What the task asks: Your answer must contain each line of the listing in which "resp" appears, copied in full.

• • • • • • •

-- ==== Sys2Proof/Laws/State.lean ====
section
/-! SUPPORT. One lemma per field per update of the state, each true by `rfl`, so that no proof unfolds a record update. -/

namespace Sys2Proof.Machine

/-! ### `setOvr` -/

@[simp] theorem setOvr_hasVector (s : State) : (setOvr s).hasVector = s.hasVector := rfl
@[simp] theorem setOvr_regBase (s : State) : (setOvr s).regBase = s.regBase := rfl
@[simp] theorem setOvr_cmd (s : State) : (setOvr s).cmd = s.cmd := rfl
@[simp] theorem setOvr_done (s : State) : (setOvr s).done = s.done := rfl
@[simp] theorem setOvr_vsel (s : State) : (setOvr s).vsel = s.vsel := rfl
@[simp] theorem setOvr_ovr (s : State) : (setOvr s).ovr = true := rfl
@[simp] theorem setOvr_err (s : State) : (setOvr s).err = s.err := rfl
@[simp] theorem setOvr_srcAddr (s : State) : (setOvr s).srcAddr = s.srcAddr := rfl
@[simp] theorem setOvr_srcLen (s : State) : (setOvr s).srcLen = s.srcLen := rfl
@[simp] theorem setOvr_dstAddr (s : State) : (setOvr s).dstAddr = s.dstAddr := rfl
@[simp] theorem setOvr_dstCap (s : State) : (setOvr s).dstCap = s.dstCap := rfl
@[simp] theorem setOvr_result (s : State) : (setOvr s).result = s.result := rfl
@[simp] theorem setOvr_errInfo (s : State) : (setOvr s).errInfo = s.errInfo := rfl
@[simp] theorem setOvr_doneIE (s : State) : (setOvr s).doneIE = s.doneIE := rfl
@[simp] theorem setOvr_rst (s : State) : (setOvr s).rst = s.rst := rfl
@[simp] theorem setOvr_phase (s : State) : (setOvr s).phase = s.phase := rfl
@[simp] theorem setOvr_op (s : State) : (setOvr s).op = s.op := rfl
@[simp] theorem setOvr_sel (s : State) : (setOvr s).sel = s.sel := rfl
@[simp] theorem setOvr_stage (s : State) : (setOvr s).stage = s.stage := rfl
@[simp] theorem setOvr_inOff (s : State) : (setOvr s).inOff = s.inOff := rfl
@[simp] theorem setOvr_outOff (s : State) : (setOvr s).outOff = s.outOff := rfl
@[simp] theorem setOvr_qbase (s : State) : (setOvr s).qbase = s.qbase := rfl
@[simp] theorem setOvr_pad (s : State) : (setOvr s).pad = s.pad := rfl
@[simp] theorem setOvr_blkOk (s : State) : (setOvr s).blkOk = s.blkOk := rfl
@[simp] theorem setOvr_vec (s : State) : (setOvr s).vec = s.vec := rfl
@[simp] theorem setOvr_mem (s : State) : (setOvr s).mem = s.mem := rfl
@[simp] theorem setOvr_bus (s : State) : (setOvr s).bus = s.bus := rfl
@[simp] theorem setOvr_earlier (s : State) : (setOvr s).earlier = s.earlier := rfl
@[simp] theorem setOvr_inbox (s : State) : (setOvr s).inbox = s.inbox := rfl
@[simp] theorem setOvr_resp (s : State) : (setOvr s).resp = s.resp := rfl
@[simp] theorem setOvr_tainted (s : State) : (setOvr s).tainted = s.tainted := rfl
@[simp] theorem setOvr_draws (s : State) : (setOvr s).draws = s.draws := rfl

/-! ### `writeStatus` -/

@[simp] theorem writeStatus_hasVector (v : Word) (s : State) : (writeStatus v s).hasVector = s.hasVector := rfl
@[simp] theorem writeStatus_regBase (v : Word) (s : State) : (writeStatus v s).regBase = s.regBase := rfl
@[simp] theorem writeStatus_cmd (v : Word) (s : State) : (writeStatus v s).cmd = s.cmd := rfl
@[simp] theorem writeStatus_done (v : Word) (s : State) : (writeStatus v s).done = doneNext s.done (v.getLsbD 1) false := rfl
@[simp] theorem writeStatus_vsel (v : Word) (s : State) : (writeStatus v s).vsel = s.vsel := rfl
@[simp] theorem writeStatus_ovr (v : Word) (s : State) : (writeStatus v s).ovr = ovrNext s.ovr (v.getLsbD 3) := rfl
@[simp] theorem writeStatus_err (v : Word) (s : State) : (writeStatus v s).err = s.err := rfl
@[simp] theorem writeStatus_srcAddr (v : Word) (s : State) : (writeStatus v s).srcAddr = s.srcAddr := rfl
@[simp] theorem writeStatus_srcLen (v : Word) (s : State) : (writeStatus v s).srcLen = s.srcLen := rfl
@[simp] theorem writeStatus_dstAddr (v : Word) (s : State) : (writeStatus v s).dstAddr = s.dstAddr := rfl
@[simp] theorem writeStatus_dstCap (v : Word) (s : State) : (writeStatus v s).dstCap = s.dstCap := rfl
@[simp] theorem writeStatus_result (v : Word) (s : State) : (writeStatus v s).result = s.result := rfl
@[simp] theorem writeStatus_errInfo (v : Word) (s : State) : (writeStatus v s).errInfo = s.errInfo := rfl
@[simp] theorem writeStatus_doneIE (v : Word) (s : State) : (writeStatus v s).doneIE = s.doneIE := rfl
@[simp] theorem writeStatus_rst (v : Word) (s : State) : (writeStatus v s).rst = s.rst := rfl
@[simp] theorem writeStatus_phase (v : Word) (s : State) : (writeStatus v s).phase = s.phase := rfl
@[simp] theorem writeStatus_op (v : Word) (s : State) : (writeStatus v s).op = s.op := rfl
@[simp] theorem writeStatus_sel (v : Word) (s : State) : (writeStatus v s).sel = s.sel := rfl
@[simp] theorem writeStatus_stage (v : Word) (s : State) : (writeStatus v s).stage = s.stage := rfl
@[simp] theorem writeStatus_inOff (v : Word) (s : State) : (writeStatus v s).inOff = s.inOff := rfl
@[simp] theorem writeStatus_outOff (v : Word) (s : State) : (writeStatus v s).outOff = s.outOff := rfl
@[simp] theorem writeStatus_qbase (v : Word) (s : State) : (writeStatus v s).qbase = s.qbase := rfl
@[simp] theorem writeStatus_pad (v : Word) (s : State) : (writeStatus v s).pad = s.pad := rfl
@[simp] theorem writeStatus_blkOk (v : Word) (s : State) : (writeStatus v s).blkOk = s.blkOk := rfl
@[simp] theorem writeStatus_vec (v : Word) (s : State) : (writeStatus v s).vec = s.vec := rfl
@[simp] theorem writeStatus_mem (v : Word) (s : State) : (writeStatus v s).mem = s.mem := rfl
@[simp] theorem writeStatus_bus (v : Word) (s : State) : (writeStatus v s).bus = s.bus := rfl
@[simp] theorem writeStatus_earlier (v : Word) (s : State) : (writeStatus v s).earlier = s.earlier := rfl
@[simp] theorem writeStatus_inbox (v : Word) (s : State) : (writeStatus v s).inbox = s.inbox := rfl
@[simp] theorem writeStatus_resp (v : Word) (s : State) : (writeStatus v s).resp = s.resp := rfl
@[simp] theorem writeStatus_tainted (v : Word) (s : State) : (writeStatus v s).tainted = s.tainted := rfl
@[simp] theorem writeStatus_draws (v : Word) (s : State) : (writeStatus v s).draws = s.draws := rfl

/-! ### `writeIrqEn` -/

@[simp] theorem writeIrqEn_hasVector (v : Word) (s : State) : (writeIrqEn v s).hasVector = s.hasVector := rfl
@[simp] theorem writeIrqEn_regBase (v : Word) (s : State) : (writeIrqEn v s).regBase = s.regBase := rfl
@[simp] theorem writeIrqEn_cmd (v : Word) (s : State) : (writeIrqEn v s).cmd = s.cmd := rfl
@[simp] theorem writeIrqEn_done (v : Word) (s : State) : (writeIrqEn v s).done = s.done := rfl
@[simp] theorem writeIrqEn_vsel (v : Word) (s : State) : (writeIrqEn v s).vsel = s.vsel := rfl
@[simp] theorem writeIrqEn_ovr (v : Word) (s : State) : (writeIrqEn v s).ovr = s.ovr := rfl
@[simp] theorem writeIrqEn_err (v : Word) (s : State) : (writeIrqEn v s).err = s.err := rfl
@[simp] theorem writeIrqEn_srcAddr (v : Word) (s : State) : (writeIrqEn v s).srcAddr = s.srcAddr := rfl
@[simp] theorem writeIrqEn_srcLen (v : Word) (s : State) : (writeIrqEn v s).srcLen = s.srcLen := rfl
@[simp] theorem writeIrqEn_dstAddr (v : Word) (s : State) : (writeIrqEn v s).dstAddr = s.dstAddr := rfl
@[simp] theorem writeIrqEn_dstCap (v : Word) (s : State) : (writeIrqEn v s).dstCap = s.dstCap := rfl
@[simp] theorem writeIrqEn_result (v : Word) (s : State) : (writeIrqEn v s).result = s.result := rfl
@[simp] theorem writeIrqEn_errInfo (v : Word) (s : State) : (writeIrqEn v s).errInfo = s.errInfo := rfl
@[simp] theorem writeIrqEn_doneIE (v : Word) (s : State) : (writeIrqEn v s).doneIE = v.getLsbD 0 := rfl
@[simp] theorem writeIrqEn_rst (v : Word) (s : State) : (writeIrqEn v s).rst = s.rst := rfl
@[simp] theorem writeIrqEn_phase (v : Word) (s : State) : (writeIrqEn v s).phase = s.phase := rfl
@[simp] theorem writeIrqEn_op (v : Word) (s : State) : (writeIrqEn v s).op = s.op := rfl
@[simp] theorem writeIrqEn_sel (v : Word) (s : State) : (writeIrqEn v s).sel = s.sel := rfl
@[simp] theorem writeIrqEn_stage (v : Word) (s : State) : (writeIrqEn v s).stage = s.stage := rfl
@[simp] theorem writeIrqEn_inOff (v : Word) (s : State) : (writeIrqEn v s).inOff = s.inOff := rfl
@[simp] theorem writeIrqEn_outOff (v : Word) (s : State) : (writeIrqEn v s).outOff = s.outOff := rfl
@[simp] theorem writeIrqEn_qbase (v : Word) (s : State) : (writeIrqEn v s).qbase = s.qbase := rfl
@[simp] theorem writeIrqEn_pad (v : Word) (s : State) : (writeIrqEn v s).pad = s.pad := rfl
@[simp] theorem writeIrqEn_blkOk (v : Word) (s : State) : (writeIrqEn v s).blkOk = s.blkOk := rfl
@[simp] theorem writeIrqEn_vec (v : Word) (s : State) : (writeIrqEn v s).vec = s.vec := rfl
@[simp] theorem writeIrqEn_mem (v : Word) (s : State) : (writeIrqEn v s).mem = s.mem := rfl
@[simp] theorem writeIrqEn_bus (v : Word) (s : State) : (writeIrqEn v s).bus = s.bus := rfl
@[simp] theorem writeIrqEn_earlier (v : Word) (s : State) : (writeIrqEn v s).earlier = s.earlier := rfl
@[simp] theorem writeIrqEn_inbox (v : Word) (s : State) : (writeIrqEn v s).inbox = s.inbox := rfl
@[simp] theorem writeIrqEn_resp (v : Word) (s : State) : (writeIrqEn v s).resp = s.resp := rfl
@[simp] theorem writeIrqEn_tainted (v : Word) (s : State) : (writeIrqEn v s).tainted = s.tainted := rfl
@[simp] theorem writeIrqEn_draws (v : Word) (s : State) : (writeIrqEn v s).draws = s.draws := rfl

/-! ### `writeOutput` -/

@[simp] theorem writeOutput_hasVector (j : Nat) (bs : List Byte) (s : State) : (writeOutput j bs s).hasVector = s.hasVector := rfl
@[simp] theorem writeOutput_regBase (j : Nat) (bs : List Byte) (s : State) : (writeOutput j bs s).regBase = s.regBase := rfl
@[simp] theorem writeOutput_cmd (j : Nat) (bs : List Byte) (s : State) : (writeOutput j bs s).cmd = s.cmd := rfl
@[simp] theorem writeOutput_done (j : Nat) (bs : List Byte) (s : State) : (writeOutput j bs s).done = s.done := rfl
@[simp] theorem writeOutput_vsel (j : Nat) (bs : List Byte) (s : State) : (writeOutput j bs s).vsel = s.vsel := rfl
@[simp] theorem writeOutput_ovr (j : Nat) (bs : List Byte) (s : State) : (writeOutput j bs s).ovr = s.ovr := rfl
@[simp] theorem writeOutput_err (j : Nat) (bs : List Byte) (s : State) : (writeOutput j bs s).err = s.err := rfl
@[simp] theorem writeOutput_srcAddr (j : Nat) (bs : List Byte) (s : State) : (writeOutput j bs s).srcAddr = s.srcAddr := rfl
@[simp] theorem writeOutput_srcLen (j : Nat) (bs : List Byte) (s : State) : (writeOutput j bs s).srcLen = s.srcLen := rfl
@[simp] theorem writeOutput_dstAddr (j : Nat) (bs : List Byte) (s : State) : (writeOutput j bs s).dstAddr = s.dstAddr := rfl
@[simp] theorem writeOutput_dstCap (j : Nat) (bs : List Byte) (s : State) : (writeOutput j bs s).dstCap = s.dstCap := rfl
@[simp] theorem writeOutput_result (j : Nat) (bs : List Byte) (s : State) : (writeOutput j bs s).result = s.result := rfl
@[simp] theorem writeOutput_errInfo (j : Nat) (bs : List Byte) (s : State) : (writeOutput j bs s).errInfo = s.errInfo := rfl
@[simp] theorem writeOutput_doneIE (j : Nat) (bs : List Byte) (s : State) : (writeOutput j bs s).doneIE = s.doneIE := rfl
@[simp] theorem writeOutput_rst (j : Nat) (bs : List Byte) (s : State) : (writeOutput j bs s).rst = s.rst := rfl
@[simp] theorem writeOutput_phase (j : Nat) (bs : List Byte) (s : State) : (writeOutput j bs s).phase = s.phase := rfl
@[simp] theorem writeOutput_op (j : Nat) (bs : List Byte) (s : State) : (writeOutput j bs s).op = s.op := rfl
@[simp] theorem writeOutput_sel (j : Nat) (bs : List Byte) (s : State) : (writeOutput j bs s).sel = s.sel := rfl
@[simp] theorem writeOutput_stage (j : Nat) (bs : List Byte) (s : State) : (writeOutput j bs s).stage = s.stage := rfl
@[simp] theorem writeOutput_inOff (j : Nat) (bs : List Byte) (s : State) : (writeOutput j bs s).inOff = s.inOff := rfl
@[simp] theorem writeOutput_outOff (j : Nat) (bs : List Byte) (s : State) : (writeOutput j bs s).outOff = s.outOff := rfl
@[simp] theorem writeOutput_qbase (j : Nat) (bs : List Byte) (s : State) : (writeOutput j bs s).qbase = s.qbase := rfl
@[simp] theorem writeOutput_pad (j : Nat) (bs : List Byte) (s : State) : (writeOutput j bs s).pad = s.pad := rfl
@[simp] theorem writeOutput_blkOk (j : Nat) (bs : List Byte) (s : State) : (writeOutput j bs s).blkOk = s.blkOk := rfl
@[simp] theorem writeOutput_vec (j : Nat) (bs : List Byte) (s : State) : (writeOutput j bs s).vec = s.vec := rfl
@[simp] theorem writeOutput_mem (j : Nat) (bs : List Byte) (s : State) : (writeOutput j bs s).mem = storeBytes s j bs s.mem := rfl
@[simp] theorem writeOutput_bus (j : Nat) (bs : List Byte) (s : State) : (writeOutput j bs s).bus = s.bus := rfl
@[simp] theorem writeOutput_earlier (j : Nat) (bs : List Byte) (s : State) : (writeOutput j bs s).earlier = s.earlier := rfl
@[simp] theorem writeOutput_inbox (j : Nat) (bs : List Byte) (s : State) : (writeOutput j bs s).inbox = s.inbox := rfl
@[simp] theorem writeOutput_resp (j : Nat) (bs : List Byte) (s : State) : (writeOutput j bs s).resp = s.resp := rfl
@[simp] theorem writeOutput_tainted (j : Nat) (bs : List Byte) (s : State) : (writeOutput j bs s).tainted = s.tainted := rfl
@[simp] theorem writeOutput_draws (j : Nat) (bs : List Byte) (s : State) : (writeOutput j bs s).draws = s.draws := rfl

• • • • • • •

Solution to this problem:
@[simp] theorem setOvr_resp (s : State) : (setOvr s).resp = s.resp := rfl
@[simp] theorem writeStatus_resp (v : Word) (s : State) : (writeStatus v s).resp = s.resp := rfl
@[simp] theorem writeIrqEn_resp (v : Word) (s : State) : (writeIrqEn v s).resp = s.resp := rfl
@[simp] theorem writeOutput_resp (j : Nat) (bs : List Byte) (s : State) : (writeOutput j bs s).resp = s.resp := rfl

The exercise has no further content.